/-! ## Gallery stacking (R309 to R322) -/

/-- R309, R310, R312 to R314, R317, R319 to R322: a hello's first failing check is shown and counted, and a link whose
hello passes is UP at version 1.0; a refused link trains again, a lost one is counted. A sample sets GAL_LINK_DELAY and
GAL_DIAL_OFFSET; eight offsets within 0.5 ns give Dial lock, four beyond it or 100 µs without a sample end it. A device
without an UP link for 100 µs is lost, counted once, and a lost authority shown and its member's Dial held; GO makes the
successor the authority, or is refused in order. Held messages past the stream frontier go to the mergers, a merger
holds the messages of its feeders, and a relay passes on what is for another device. What a sample carries, what a relay
adds to it and how lock is judged are the model's readings (log entry 68, DEDUCED); a second replay is a free value (log
entry 96, DESIGN CHOICE); a member's state is GAL's alone (log entry 92, DESIGN CHOICE), and the 100 µs count TIME
cycles (log entry 97, DESIGN CHOICE). -/
def Obligations.StackLinksDialAndStreams : Prop :=
  ∀ s : State, s.clocked = true →
    (∀ n, n < 8 → let l := s.galLink n
      (∀ h : Hello, l.phase = .training →
        let code := if (h.versions.any fun v => v.1 == 1) = false then 1 else if h.tag ≠ s.stackTag then 2
          else if s.isMember h.devId = false then 3 else if h.devId = s.gal.devId then 4
          else if h.strapErr || s.gal.strapErr then 5 else 0
        ∃ t, exec (.hello n h) s = .next t ∧
          (code ≠ 0 → t.galLink n = { l with phase := .hello, peer := h.devId, refuse := code } ∧
            counts (Reg.GAL_CNT_TRAIN_FAIL n) 1 s t ∧ onlyRegs [Reg.GAL_CNT_TRAIN_FAIL n] { s with gal := t.gal } t) ∧
          (code = 0 → (t.galLink n).phase = .up ∧ (t.galLink n).peer = h.devId ∧ (t.galLink n).major = 1 ∧
            (t.galLink n).minor = 0)) ∧
      (l.phase = .hello → l.refuse ≠ 0 →
        ∃ t, exec (.galTrainRetry n) s = .next t ∧ t.galLink n = { l with phase := .training } ∧
          t = { s with gal := t.gal }) ∧
      (l.phase = .up →
        (∃ t, exec (.galLinkLoss n) s = .next t ∧ (t.galLink n).phase = .training ∧
          counts (Reg.GAL_CNT_LINK_DOWN n) 1 s t) ∧
        (s.galCarries n = true → ∃ t, exec (.dialSampleSend n) s = .next t ∧ t = { s with out := t.out } ∧
          t.out = .galSample n s.dial s.gal.authority s.reportsLock s.reach (s.ownHop n) :: s.out) ∧
        (s.galCarries n = false → exec (.dialSampleSend n) s = .next s)) ∧
      ∀ x : DialSample, s.galCarries n = true → s.stackEn = true → running 0 s = true →
        let offset := ((x.t2 - x.t1).toInt - (x.t4 - x.t3).toInt) / 2 - signed 16 (bits (s.reg (Reg.GAL_LINK_ASYM n)) 15 0) +
          (x.hop.map (·.offset)).getD 0
        ∃ t, exec (.dialSample n x) s = .next t ∧
          t.reg (Reg.GAL_LINK_DELAY n) =
            word (BitVec.ofInt 32 (((x.t2 - x.t1).toInt + (x.t4 - x.t3).toInt) / 2 + (x.hop.map (·.delay)).getD 0)).toNat ∧
          t.gal.locks.getLsbD l.peer = (x.locked && decide (l.peer < 8)) ∧
          ((s.heard l.peer x).ofAuthority n x = true → s.gal.joined = true →
            t.reg Reg.GAL_DIAL_OFFSET = word (BitVec.ofInt 32 offset).toNat ∧ t.gal.masterLost = false ∧
            (offset.natAbs ≤ 128 → t.gal.dialLock = (s.gal.dialLock || decide (8 ≤ s.gal.good + 1))) ∧
            (128 < offset.natAbs → t.gal.dialLock = (s.gal.dialLock && decide (s.gal.bad + 1 < 4))))) ∧
    (running 0 s = true → s.stackMember = true → s.sampleOverdue = true →
      ∃ t, exec .sampleTimeout s = .next t ∧ t.gal.dialLock = false ∧
        (s.time.disc ≠ .fault → t.time.disc = .holdover) ∧
        (s.gal.dialLock = true → counts Reg.GAL_CNT_DIAL_LOCK_LOSS 1 s t)) ∧
    (∀ dev, dev < 8 → s.stackEn = true → s.isMember dev = true → dev ≠ s.gal.devId →
      s.cutLong dev = true → s.gal.lost.getLsbD dev = false →
      ∃ t, exec (.peerLost dev) s = .next t ∧ t.gal.lost.getLsbD dev = true ∧ counts Reg.GAL_CNT_PEER_LOST 1 s t ∧
        t.gal.masterLost = (s.gal.masterLost || decide (dev = s.gal.authority)) ∧
        (dev = s.gal.authority → s.stopped 0 = false → t.gal.dialLock = false ∧
          (s.time.disc ≠ .fault → t.time.disc = .holdover))) ∧
    (∀ who, accepted who s = true →
      ∃ t, exec (.galSucceed who) s = .next t ∧
        t.reg Reg.GAL_SUCCEED_RESULT =
          (if s.stackEn = false ∨ s.gal.devId ≠ s.successor then 2 else if s.sampleOverdue = false ∨ s.sampleComes = true then 3 else 1) ∧
        (t.reg Reg.GAL_SUCCEED_RESULT = 1 → t.gal.authority = s.gal.devId ∧ t.gal.masterLost = false ∧
          counts Reg.GAL_CNT_SUCCEED 1 s t) ∧
        (t.reg Reg.GAL_SUCCEED_RESULT ≠ 1 → onlyRegs [Reg.GAL_SUCCEED_RESULT] (discarded who Reg.GAL_SUCCEED s) t)) ∧
    (running 1 s = true → ∀ d h, d < 16 → s.stacked d = true → s.isOpen d = true → (s.dom d).held = [h] → (s.dom d).unsent = [] →
      h.streamed = false → s.ownPort h.msg.port = true → h.msg.stamp.toNat + s.premerge d * 256 ≤ s.dial.toNat →
      ∃ t, exec (.streamSend d) s = .next t ∧ (t.dom d).held = [{ h with streamed := true }] ∧
        ∀ dev ∈ s.mergers d, (s.carrier dev).isSome → ∃ again, .galStream dev (streamOf h.msg dev again) ∈ t.out) ∧
    ∀ m : StreamMsg, m.wf = true → running 1 s = true → (s.galLink m.link).phase = .up →
      (∀ l, m.dest ≠ s.gal.devId → s.carries m.dest = some l → s.relays (s.galLink m.link).peer m.dest = true →
        ∃ t again, exec (.streamMessage m) s = .next t ∧ counts (Reg.GAL_CNT_STREAM_MSGS l) 1 s t ∧
          t.out = .galStream m.dest { m with link := 0, replay2 := m.replay2 || again } :: s.out) ∧
      (m.dest = s.gal.devId → s.stacked m.domain = true →
      (s.dom m.domain).phase = .opened → (s.feeders m.domain).contains (m.stackPort / 256) = true →
      (s.dom m.domain).openAt ≤ m.stamp → s.frontierAt m.domain (s.dom m.domain).frontier m.stamp = false →
      ∃ t, exec (.streamMessage m) s = .next t ∧
        (∃ h : Held, (t.dom m.domain).held = (s.dom m.domain).held ++ [h] ∧ h.keyStamp = m.stamp ∧ h.late = false ∧
          h.msg.port = m.stackPort ∧ h.msg.bytes = m.bytes ∧ h.msg.long = m.long ∧ h.msg.replay2 = m.replay2) ∧
        (m.replay2 = true → counts (Reg.GAL_CNT_REPLAY2 m.link) 1 s t))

........

▶ [ASSIGNMENT]:
In the listing above, please print only the lines from the first one to the line where "GAL_DIAL_OFFSET; eight offsets" appears, exactly as written, both of those lines included.

▶ [REPLY TO THE TASK]:
/-! ## Gallery stacking (R309 to R322) -/

/-- R309, R310, R312 to R314, R317, R319 to R322: a hello's first failing check is shown and counted, and a link whose
hello passes is UP at version 1.0; a refused link trains again, a lost one is counted. A sample sets GAL_LINK_DELAY and
GAL_DIAL_OFFSET; eight offsets within 0.5 ns give Dial lock, four beyond it or 100 µs without a sample end it. A device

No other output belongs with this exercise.